The scenes in the crystals were taking on a new aspect; the shadows were becoming hard-edged and blacker by the second, the lone white spire blazing with reflected light. The Ilmaea, usually wan and sickly-looking, had swelled in the sky over High Commorragh until they almost filled it. The light brightened impossibly until the crystal panes looked like sheets of white-hot metal.
‘They were the Solar Cultists,’ Vect smiled. ‘They worshipped, and tended to, the Ilmaea.’
In later times it would become known as ‘The Gaze of Vect’. All Commorrites would shudder to remember the day when Asdrubael Vect called down the Ilmaea to scour the darkness from High Commorragh.

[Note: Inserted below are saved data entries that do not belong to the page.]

-- ==== Sys2Proof/Machine/ProgramCycle.lean ====
section
/-! DEFINITION. The program cycle (10 R327 to R336, R364, R368 to R370): output write, latches, CAN and TRDP, input freeze, forces,
execution, overruns, cold starts, the switch. -/

namespace Sys2Proof.Machine

/-! ### Step 1: the output write (10 R328, R334, R339) -/

/-- A bound tread or AUX output takes its variable's value. -/
def State.writeBound (s : State) (v : Var) : State :=
  let on := s.readVar v ≠ 0
  let u := v.bindInst.toNat
  if v.bindKind = bindTread then
    let m : TMode := if !on || s.mode == .standby then .off else if s.treadCfg u = 2 then .highSide else .lowSide
    s.driveTread u m (s.parR Par.treadSwDuty u 0)
  else if v.bindKind = bindAux then s.setAux u on none
  else s

/-- A gallery event of an EVENT block, flagged PROGRAM, whose source is the block's INST_ID: BUSY where Hall A's buffer is full (10 R349, 11 R384). The intake
of the gallery may still refuse it (`State.intakeRefused`). -/
def State.applyEvent (s : State) (id : BitVec 16) (code sev : Nat) (args : List (BitVec 32)) : State :=
  let full := !s.hallBUp && decide (64 ≤ s.gallery.hallA.length)
  (s.recordAs ⟨code, sev⟩ id.toNat args 0x04).settle id (if full then stBusy else stOK)

/-- A composite of a flight in RUN takes a command from its own input: not while the flight has a DOOR (06 R194, R223). -/
def State.standalone (s : State) (f : Nat) : Bool := s.mode == .run && !s.hasDoor f

/-- An action of the completed cycle. A motion command is on its way to the engine, which judges it at the next sample (05 R161, R167). -/
def State.applyAction (s : State) : Action → State
  | .parWrite id pid v => let (st, s) := s.progParWrite pid.toNat v; s.settle id st
  | .motion id a m => s.post a m (.block id ((s.prog.insts.find? (fun x => x.inst = id)).elim 0 (·.type)))
  | .event id code sev args => s.applyEvent id code sev args
  | .door _ f cmd rank => s.applyDoor s.tick f cmd rank
  | .stepReq f cmd => if s.standalone f then s.setDoor f (fun d => { d with stepReq := some cmd }) else s
  | .lockReq f cmd => if s.standalone f then s.setDoor f (fun d => { d with lockReq := some cmd }) else s
  | .refReq f => if s.standalone f then s.setDoor f (fun d => { d with refReq := true }) else s

/-- The order of the output write: writes and motion commands, then events, then entries. -/
def Action.order : Action → Nat
  | .parWrite _ _ _ | .motion _ _ _ => 0
  | .event _ _ _ _ => 1
  | _ => 2

/-- Step 1: the results of the cycle that completed. -/
def State.outputWrite (s : State) (c : Container) : State :=
  if s.prog.written then s
  else
    let s := c.vars.foldl State.writeBound s
    let acts := s.prog.actions
    let s := { s with prog := { s.prog with tx := s.prog.out, actions := [], written := true } }
    [0, 1, 2].foldl (fun s k => (acts.filter (fun a => a.order = k)).foldl State.applyAction s) s

/-! ### Step 2: the latches (06 R197, R223) -/

/-- What was taken at the last cycle start and is not yet judged, is judged now. -/
def State.finishTaken (s : State) (f : Nat) : State :=
  if s.mode != .run then s
  else
    let s := match (s.door f).taken with | some e => s.judge f e | none => s
    let s := match (s.door f).stepReq with | some k => s.takeStep f k | none => s
    let s := match (s.door f).lockReq with | some k => s.takeLock f k | none => s
    s.takeRef f

def State.finishAll (s : State) : State := s.forEach s.nFlights State.finishTaken

/-- Every latch takes its command, in RUN. -/
def State.takeLatches (s : State) : State := if s.mode != .run then s else s.forEach s.nFlights State.takeLatch

/-! ### Step 3: SYNC, TPDOs and TRDP (10 R357, R358, 09 R320) -/

/-- The TPDOs of a port, in ascending index order. -/
def State.tpdos (s : State) (p : Nat) : List (BitVec 11 × Bytes) :=
  (List.range 64).filterMap (fun n =>
    let id := s.par Par.canTpdoCobid 0 n
    let cfg := s.par Par.canTpdoCfg 0 n
    if id = 0 || wfield cfg 0 0 ≠ p then none
    else some (id.setWidth 11, Memory.readBytes s.prog.tx (s.parN Par.canTpdoOffset 0 n) (wfield cfg 7 1)))

/-- SYNC and the TPDOs of each port. DEDUCED (log 49). -/
def State.sendCan (s : State) : State :=
  s.forEach 2 (fun s p => s.canSendAll p ((if s.parN Par.canSyncEn 0 p = 1 then [(0x080, [])] else []) ++ s.tpdos p))

/-- DEDUCED (log 49). -/
def State.sendCyclic (s : State) : State := s.sendCan.publish

/-! ### Step 4: the freeze (10 R329, R330, R339, R347, R348) -/

/-- The value of an input binding. -/
def State.bindValue (s : State) (v : Var) : BitVec 32 :=
  let u := v.bindInst.toNat
  let k := v.bindItem.toNat
  let of (x : Option (BitVec 32)) : BitVec 32 := x.getD 0
  match v.bindKind.toNat with
  | 0x0101 => boolVal (s.active u)
  | 0x0102 => boolVal (s.settled u (s.sense u).p).valid
  | 0x0103 => of (s.viewSense u 3)
  | 0x0201 => of (s.viewPort u 1)
  | 0x0202 => of (s.viewPort u 2)
  | 0x0203 => of (s.viewPort u 4)
  | 0x0204 => of (s.viewPort u 6)
  | 0x0205 => of (s.viewPort u (0x40 + k))
  | 0x0206 => of (s.viewPort u 0x0B)
  | 0x0301 => of (s.viewAxis u 1)
  | 0x0302 => of (s.viewAxis u 2)
  | 0x0303 => of (s.viewAxis u 3)
  | 0x0401 => s.treadStatus u
  | 0x0501 => s.flightStatus u
  | 0x0601 => of (s.viewSupply 0x130)
  | 0x0701 => s.prog.cycleCount
  | 0x0702 => word32 (s.tick - s.prog.startTick)
  | 0x0703 => word32 s.mode.code
  | 0x0704 => of (s.viewTrdp 1)
  | 0x0705 => of (s.viewCan (7 + k))
  | 0x0706 => of (s.viewCan (0x20 + k))
  | 0x0707 => s.safetyStatus
  | _ => 0

/-- An RPDO entry as it stood before the tick (10 R329, R359). -/
def State.rpdoBefore (s : State) (n : Nat) : Rpdo :=
  (if s.prog.before.tick ≠ s.tick then s.can.rpdos else s.prog.before.rpdos).getD n .reset

/-- After a freeze, a frame counts for the next one where it came at this tick (10 R359). -/
def Rpdo.frozen (x : Rpdo) (fresh : Bool) (tick : Nat) : Rpdo := { x with fresh := fresh, got := x.got && decide (8 * tick ≤ x.gotAt) }

def State.canNode (s : State) (k : Nat) : CanNode := s.can.nodes.getD k ⟨0, 0, 0⟩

All the horrors of the Dysjunction came to be forgotten in the face of the retribution it incurred.
Around the White Flames fortress the air shimmered with heat haze under the focused glare of the Ilmaea as the temperatures skyrocketed. Within seconds mandrakes and ur-ghuls were physically shrivelled in the hideous blaze, their withered forms immolating like scraps of paper beneath a blowtorch. The great, seething mass of the shadow horde caught on the plain was utterly annihilated, torn apart and burned to ash by the unrelenting suns. The handful of survivors fled shrieking into the deepest darkness of Aelindrach to nurse burning scars that would never heal.
Yllithian’s followers fled for shelter inside the fortress as the plain smouldered and fires leapt up spontaneously on all sides. They were caught inside a ring of flames and as the heat mounted higher the plain itself ran molten. Still they thought themselves safe inside; the White Flames fortress was buttressed by more than metal and stone, impenetrable shields of force protected it on all sides, air and sustenance could be supplied indefinitely. They had only to wait, under siege once more even if it was by Vect’s stolen suns.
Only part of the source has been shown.